Азоркин глядел на Михаила, и тот уловил в нем тоску больную, человеческую, и потому незнакомыми показались ему его глаза. Того привычного Азоркина, не знающего ни добра, ни зла, перед Михаилом не было.

— Может, она за прошлое попугать решила, — предположил Михаил, веря в свое предположение. — Что я, Райку не знаю?

— Миша, зайди к ней, а! — оживился вдруг Азоркин, должно быть, заражаясь уверенностью Михаила. — Только тебя и больше никого она не будет слушать. Уважает она тебя, белобрысого. А за что тебя уважать, угрюмого такого? — Игриво толкнул плечом. — Вот подожди, еще подерусь с тобой. Мне теперь драться удобней — пальцы не вывихну...

— Ефим приходил?

— Ты чего?! — неподдельно удивился Азоркин. — Прийти — надо рубль потратить. Да и на кой ляд он мне сдался. Тут врач есть. Насонов его фамилия, врач, видно, хороший и человек как человек, да что-то невзлюбил я его... Глядит на меня, как будто насквозь видит...

— Ну и ладно, пусть смотрит. Тебе что?

— Да он мне ничего, — передернул плечами. — Раньше бы пускай глядел. А теперь... Вроде бы ложился спать, все было, как было, а проснулся — и все не так...

— Петро, ты запомнил тот корж, ну вес его хоть приблизительно? — переключил его Михаил на другое.

— А что? — забеспокоился Азоркин.

— Да ничего, так, для собственного интереса спрашиваю...

— Нет, Миша, не запомнил. А чего я запомнить мог? Ты же сам знаешь. — Азоркин глядел виновато. — Сам-то ты видел, какой он?

— Да тонн на десять-пятнадцать...

— Ага, вот оно как... — Задвигал по скулам желваками. — Колыбаев — какая гадина! — сказал сквозь зубы. — Я ведь плохо что помню, а то, что на тебя все взвалил, а сам свою шкуру спасал, — это запомнилось. Во, душонка... Я, подожди, вот выйду отсюда! — Азоркин стукнул кулаком по скамейке, да, видно, не рассчитал, больно ушиб и помотал пальцами.

— Не вздумай на себя лишнего брать. А то всякое бывает... Колыбаеву все равно никто не поверит. Он перегнул: сказал, что полтонны, а полтонны и один вагой подымет. Я к тому — может, Валерка считает, что тот правду говорит.

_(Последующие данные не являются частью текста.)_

-- ==== Sys2Proof/Certificates/Slice0/Obligations.lean ====
section
/-! DEFINITION. Obligations.lean: the statements for the provers, with the few terms they share. -/

namespace Sys2Proof.Claims

open Sys2Proof.Machine

/-! ## Shared terms -/

/-- The state after fault entry, written out from 60_exceptions.md R503 and 42_engine.md R302, R303: the capture
registers, STATUS.FAULT, the frame's output zero, `POS` advanced, and the block ended after its last frame. Nothing else
changes. -/
def afterFault (s : State) (cause : BitVec 8) (fpc : BitVec 17) (fw : Word) : State :=
  { s with
    faultCause := cause
    faultPc := fpc
    faultInsn := fw
    fault := true
    inFrame := false
    emitted := .frame Sample.zero :: s.emitted
    pos := s.pos + 1
    inBlock := if s.pos + 1 = s.blkF then false else s.inBlock
    blkRun := if s.pos + 1 = s.blkF then false else s.blkRun }

/-- The state after a Sample result: destination, flags ORed in, `pc + 1`; everything else, every byte of memory among it,
as before. -/
def sampleDone (s : State) (d : RegIdx) (v : Sample) (f : FlagSet) : State :=
  { s with sreg := s.sreg.set d.toNat v d.isLt, fflags := s.fflags ||| f, pc := s.pc + 1 }

/-- The state after a scalar result: destination, flags ORed in, `pc + 1`; everything else as before. -/
def scalarDone (s : State) (d : RegIdx) (v : Word) (f : FlagSet) : State :=
  { s with freg := s.freg.set d.toNat v d.isLt, fflags := s.fflags ||| f, pc := s.pc + 1 }

/-- The state after a Sample destination is written and no flag raised. -/
def sampleMoved (s : State) (d : RegIdx) (v : Sample) : State :=
  { s with sreg := s.sreg.set d.toNat v d.isLt, pc := s.pc + 1 }

/-- The state after a scalar destination is written and no flag raised. -/
def scalarMoved (s : State) (d : RegIdx) (v : Word) : State :=
  { s with freg := s.freg.set d.toNat v d.isLt, pc := s.pc + 1 }

/-- The reserved opcodes of 30_encoding.md R156. -/
def reservedOp (n : Nat) : Prop :=
  n ∈ [0x03, 0x07, 0x17, 0x1D, 0x1E, 0x1F, 0x26, 0x27] ∨ (0x2C ≤ n ∧ n ≤ 0x3F)

/-- `match` and `mask` of every row of spec/opcode_table.json. -/
def opcodeTable : List (Nat × Nat) :=
  [(0x00000000, 0xFFFFFFFF), (0x04000000, 0xFFFFFFFF), (0x08000000, 0xFFFF0000), (0x10000000, 0xFC7F0000),
   (0x14000000, 0xFC7FFFC0), (0x18000000, 0xFF8FFFFF), (0x20000000, 0xFC01FFFF), (0x24000000, 0xFC01FFFF),
   (0x28000000, 0xFC01FFFF), (0x2C000000, 0xFC01FFFF), (0x30000000, 0xFC01FFFF), (0x34000000, 0xFC01FFFF),
   (0x38000000, 0xFC01FFFF), (0x3C000000, 0xFC01FFFF), (0x40000000, 0xFC003FFF), (0x44000000, 0xFC003FFF),
   (0x48000000, 0xFC0007FF), (0x4C000000, 0xFC0FFFFF), (0x50000000, 0xFC01FFFF), (0x54000000, 0xFC0FFFFF),
   (0x58000000, 0xFC0FFFFF), (0x60000000, 0xFC01FFFF), (0x64000000, 0xFC01FFFF), (0x68000000, 0xFC01FFFF),
   (0x6C000000, 0xFC01FFFF), (0x70000000, 0xFC0FFFFF), (0x80000000, 0xFC0FFFFF), (0x84000000, 0xFC0DFFFF),
   (0x88000000, 0xFF81FFFF), (0x8C000000, 0xFC0FFFFF), (0x90000000, 0xFC0FFFFF), (0x94000000, 0xFC0FFFFF),
   (0xA0000000, 0xFC0FFFFF), (0xA4000000, 0xFC0FFFFF), (0xA8000000, 0xFC0FFFFF), (0xAC000000, 0xFC0FFFFF)]

/-- The instructions that write FFLAGS (40_sample_arith.md R208). -/
def writesFlags : Instr → Bool
  | .sadd .. | .ssub .. | .smul .. | .sdiv .. | .saddf .. | .ssubf .. | .smulf .. | .sdivf .. | .swrap .. | .slin ..
  | .fadd .. | .fsub .. | .fmul .. | .fdiv .. | .rscale .. | .sec2fr .. | .fr2sec .. => true
  | _ => false

/-- The Sample operations that work lane by lane (40_sample_arith.md R209). -/
def isLaneOp : Instr → Bool
  | .sadd .. | .ssub .. | .smul .. | .sdiv .. | .saddf .. | .ssubf .. | .smulf .. | .sdivf .. | .sclip .. | .swrap ..
  | .slin .. | .smov .. => true
  | _ => false

/-- A Sample with its lanes exchanged. -/
def swapLanes (x : Sample) : Sample := ⟨x.r, x.l⟩

/-- The offsets of the control registers that are read-only (10_state.md R59), STATUS not among them. -/
def readOnlyOffsets : List Nat :=
  [0x000, 0x004, 0x010, 0x014, 0x018, 0x024, 0x028, 0x02C, 0x070, 0x074, 0x078, 0x07C, 0x080, 0x084, 0x088]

Азоркин искоса поглядел на Михаила. Видно, все-таки сомневался, за кем правда: за ним, Михаилом, или за Колыбаевым.

— Вообще-то ты зря Ковалева из лавы выгнал, — заговорил он снова, мрачнея. — Что было гнать? Втроем, может, и подняли бы. Не гнал бы, так...

— Он же мальчишка! А обернись все по-другому?.. Да и что после драки кулаками-то...

— К Райке зайдешь, нет?

— Зайду. Поправляйся тут!

Пошел, загребая подошвами палый лист, и сердце, полегчавшее в начале разговора, огрузнело, словно тело всем весом навалилось, сжало его, как в ту тайфунную ночь в шахте.


Метрах в ста от шахты по пути к дому Свешневых был когда-то небольшой низинный пустырь, от пустыря начиналось картофельное поле. Оно по пологому склону подходило к задней барачной улице города. На месте нынешней заасфальтированной насыпи был проложен деревянный тротуар, который шахтеры по подземной привычке называли «сбойкой». Еще до войны слева от тротуара, в низинке стала опускаться почва, потому что под ней, в глубине, были выбраны несколько пластов угля. Получилось искусственное озерко с грязно-серой водой глубиной метра в два. Озерко назвали Мочалом. В нем с весны бултыхались ребятишки и ловили неизвестно как заведшихся маленьких бычков-ротанов, окрещенных за черные спинки «шахтерами».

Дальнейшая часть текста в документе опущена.